This randomness pretty much ensures that the encounter has little connection to the adventure plot. It challenges the GM to improvise (which some like, but some don’t) and it may disrupt your session pacing.

I think there’s a middle ground: portable encounters. They are not fixed to a location, and they can relate to player choices and the course of the story in various ways. But they are planned and they appear at the GM’s discretion, not randomly. 

Why use portable encounters?

To look in a little more depth about why and how to use portable encounters, I’ll look more generally at why and how to use any encounters. There are actually some really useful ideas on encounter purposes in the 5e DMG in the random encounters section. But I’m expanding these to be more general.

To set scene, atmosphere and tone

Encounters (whether fixed, portable or random) can showcase a creature or character that establishes atmosphere for your world, or theme or tone for the current adventure. Your descriptions, and what encountered creatures do and say, can add to this and give information about your world. If you use portable encounters, you can provide this kind of flavour reliably without worrying about whether your PCs will choose to visit a certain fixed encounter, or having to adapt the tone of some random critter from the monster manual.

To tell the story

As well as the setting, encounters can reveal information about the plot.  Details like creature type, character identity, dialogue, or objects or documents discovered via the encounter, can reveal specific clues, plot points or establishing facts.

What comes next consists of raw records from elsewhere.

/-- Every instruction that goes on offers one response from a state of `ExecShape` (R201). -/
theorem exec_shape {i : Instr} {s t : State} (h : exec i s = .next t) :
    ∃ u code payload, ExecShape i s u ∧ t = txSend (buildFrame s.prof s.prof.crcFromTx code payload) u ∧
      (i.isRequest = true → code = s.prof.rspAck ∨ (code = s.prof.rspCmdError ∧ payload = [])) := by
  by_cases hr : i.isRequest = false
  · rw [exec_response i s hr] at h
    cases h
    refine ⟨s, codeByte s.prof i, i.payload, .same (by cases i <;> simp [Instr.isRequest] at hr <;> rfl), ?_, by simp [hr]⟩
    unfold encode
    rw [hr]
    rfl
  cases i with
  | connect payload =>
    simp only [exec] at h
    rcases execConnect_cases payload s with ⟨-, h'⟩ | ⟨-, h'⟩ <;> rw [h'] at h <;> cases h
    · exact ⟨s, _, [], .same rfl, rfl, fun _ => Or.inr ⟨rfl, rfl⟩⟩
    · exact ⟨_, _, _, .connect payload rfl, rfl, fun _ => Or.inl rfl⟩
  | complete payload =>
    simp only [exec] at h
    rcases execComplete_cases payload s with ⟨-, h'⟩ | ⟨-, h'⟩ <;> rw [h'] at h <;> cases h
    · exact ⟨s, _, [], .same rfl, rfl, fun _ => Or.inr ⟨rfl, rfl⟩⟩
    · exact ⟨_, _, _, .complete payload rfl, rfl, fun _ => Or.inl rfl⟩
  | getTransportId payload =>
    simp only [exec] at h
    rcases execGetTransportId_cases payload s with ⟨-, h'⟩ | ⟨-, h'⟩ <;> rw [h'] at h <;> cases h
    · exact ⟨s, _, [], .same rfl, rfl, fun _ => Or.inr ⟨rfl, rfl⟩⟩
    · exact ⟨s, _, _, .same rfl, rfl, fun _ => Or.inl rfl⟩
  | readBlock payload =>
    simp only [exec] at h
    rcases execReadBlock_cases payload s with ⟨-, h'⟩ | ⟨-, -, h'⟩ | ⟨-, -, -, h'⟩ | ⟨-, -, -, h'⟩ <;> rw [h'] at h <;>
      cases h
    · exact ⟨s, _, [], .same rfl, rfl, fun _ => Or.inr ⟨rfl, rfl⟩⟩
    · exact ⟨s, _, [], .same rfl, rfl, fun _ => Or.inr ⟨rfl, rfl⟩⟩
    · exact ⟨s, _, _, .same rfl, rfl, fun _ => Or.inl rfl⟩
  | unknown cmd payload =>
    simp only [exec, execUnknown] at h
    cases h
    exact ⟨s, _, [], .same rfl, rfl, fun _ => Or.inr ⟨rfl, rfl⟩⟩
  | writeBlock payload =>
    simp only [exec] at h
    rcases execWriteBlock_cases payload s with ⟨hw, h'⟩ | ⟨hw, ha, h'⟩ | ⟨hw, ha, he, h'⟩ |
      ⟨-, -, -, -, h'⟩ | ⟨hw, ha, he, hf, r, u, hs, -, h'⟩ <;> rw [h'] at h <;> cases h
    · exact ⟨s, _, [], .same (by simp only [flushTarget]; rw [if_neg (fun hh => hw hh.1)]), rfl,
        fun _ => Or.inr ⟨rfl, rfl⟩⟩
    · exact ⟨s, _, [], .same (by simp only [flushTarget]; rw [if_neg (fun hh => ha hh.2.1)]), rfl,
        fun _ => Or.inr ⟨rfl, rfl⟩⟩
    · refine ⟨_, _, writeBlockAck s.prof (payloadWord s.prof payload 0), .staged payload rfl hw ha (by simp only [flushTarget]; rw [if_neg (fun hh => he hh.2.2)]),
        ?_, fun _ => Or.inl rfl⟩
      rw [ackWriteBlock_eq, stageBlock_eq]
      rfl
    · have ht : flushTarget (.writeBlock payload) s = some (pageBase s.cfg (payloadWord s.prof payload 0)) := by
        simp only [flushTarget]
        rw [if_pos ⟨hw, ha, he⟩]
      have hv := stageBlock_eq (payloadWord s.prof payload 0) (blockData s.cfg payload) s
      have hx : s.xs = .complete →
          (stageBlock (payloadWord s.prof payload 0) (blockData s.cfg payload) s).xs = .complete := by
        intro hx
        rw [hv]
        exact xsAfter_complete hx
      have hprof : u.prof = s.prof := by rw [hs.same, hv]
      have hwx : u.xs = xsAfter s .receiving := by rw [hs.same, hv]
      have hwx' : u.xs ≠ .transmitting := by rw [hwx]; exact xsAfter_ne (by simp)
      by_cases hrf : r = .fail
      · rw [if_pos hrf, flushFailed_eq]
        refine ⟨_, _, [], .flushed _ _ u r .idle (xsAfter u .idle) ht hf ?_ hx hs (Or.inl rfl) (xsAfter_ne (by simp))
          xsAfter_complete (fun _ => rfl), ?_, fun _ => Or.inr ⟨rfl, rfl⟩⟩
        · rw [hv]; rfl
        · unfold emit; rw [← hprof]
      · rw [if_neg hrf, ackWriteBlock_eq]
        refine ⟨_, _, writeBlockAck u.prof (payloadWord s.prof payload 0), .flushed _ _ u r .accumulating u.xs ht hf ?_ hx hs (Or.inr (Or.inl rfl)) hwx' id
          (fun h => absurd h hrf), ?_, fun _ => Or.inl rfl⟩
        · rw [hv]; rfl
        · unfold emit; rw [← hprof]
  | endOfFile payload =>
    simp only [exec] at h
    rcases execEndOfFile_cases payload s with ⟨hw, h'⟩ | ⟨hw, hp, h'⟩ | ⟨hw, hp, hf, h'⟩ |
      ⟨hw, hp, hf, r, u, hs, -, h'⟩ <;> rw [h'] at h <;> cases h
    · exact ⟨s, _, [], .same (by simp only [flushTarget]; rw [if_neg (fun hh => hw hh.1)]), rfl,
        fun _ => Or.inr ⟨rfl, rfl⟩⟩
    · rw [ackEof_eq]
      exact ⟨_, _, _, .eof payload rfl hp (by simp [flushTarget, hp]), rfl, fun _ => Or.inl rfl⟩
    · have ht : flushTarget (.endOfFile payload) s = some s.sp.addr := by
        simp only [flushTarget]
        rw [if_pos ⟨hw, hp⟩]
      have hv : s = { s with sp := { s.sp with buf := stagedPage (.endOfFile payload) s, pending := true, addr := s.sp.addr }, fs := s.fs, xs := s.xs } := by
        rw [← hp]; rfl
      have hprof : u.prof = s.prof := by rw [hs.same]
      by_cases hrf : r = .fail
      · rw [if_pos hrf, flushFailed_eq]
        refine ⟨_, _, [], .flushed _ s u r .idle (xsAfter u .idle) ht hf hv id hs (Or.inl rfl) (xsAfter_ne (by simp))
          xsAfter_complete (fun _ => rfl), ?_, fun _ => Or.inr ⟨rfl, rfl⟩⟩
        unfold emit; rw [← hprof]
      · rw [if_neg hrf, ackEof_eq]
        refine ⟨_, _, eofAck u.prof u.wc, .flushed _ s u r .done (xsAfter u .eofPending) ht hf hv id hs (Or.inr (Or.inr rfl))
          (xsAfter_ne (by simp)) xsAfter_complete (fun h => absurd h hrf), ?_, fun _ => Or.inl rfl⟩
        unfold emit; rw [← hprof]
  | ack _ | nackLen | nackTrailer | nackCrc | nackCmd | commandError => exact absurd rfl hr

end Sys2Proof.Machine
end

There’s a particular subset of this function that is addressed in the DMG random encounters section: to give clues about upcoming encounters. Specifically, to foreshadow danger or to provide hints that will help the adventurers prepare for the encounters to come. With fixed and portable encounters as well as random, early/minor encounters can be a good way to give clues ahead of a big showdown. The climactic encounter will of course be tougher and more spectacular; by giving the PCs a chance to prepare themselves, you reward engagement and smart choices.

You can also use portable encounters more generally in storytelling. They can provide exposition, development or resolution to parts of the story or the whole thing. Their portability lets you make them happen in response to plot developments other than the arrival of the PCs at particular locations. They can happen at certain times, or they can happen as a result of certain PC choices or other events. They enable you to get early revelations in a useful sequence without railroading the PCs to certain locations. 

You can use portable encounters to provide clues about who or what to go after, and where to find them, to resolve the adventure. This means you can make the climactic encounter fixed-location, which enables you to use the terrain to make it more dramatic, memorable and exciting. It also lets the players choose to go to the climactic encounter rather than stumbling across it.

For pacing

Portable encounters are particularly useful for pacing. The 5e DMG suggests GMs use “random” encounters to create urgency, to counteract the players slowing down, to interrupt a rest stop, to liven up a long uneventful journey. Note that these are reasons to choose when “random” encounters happen, or at least when they are checked for. The function depends on the encounters not being entirely random.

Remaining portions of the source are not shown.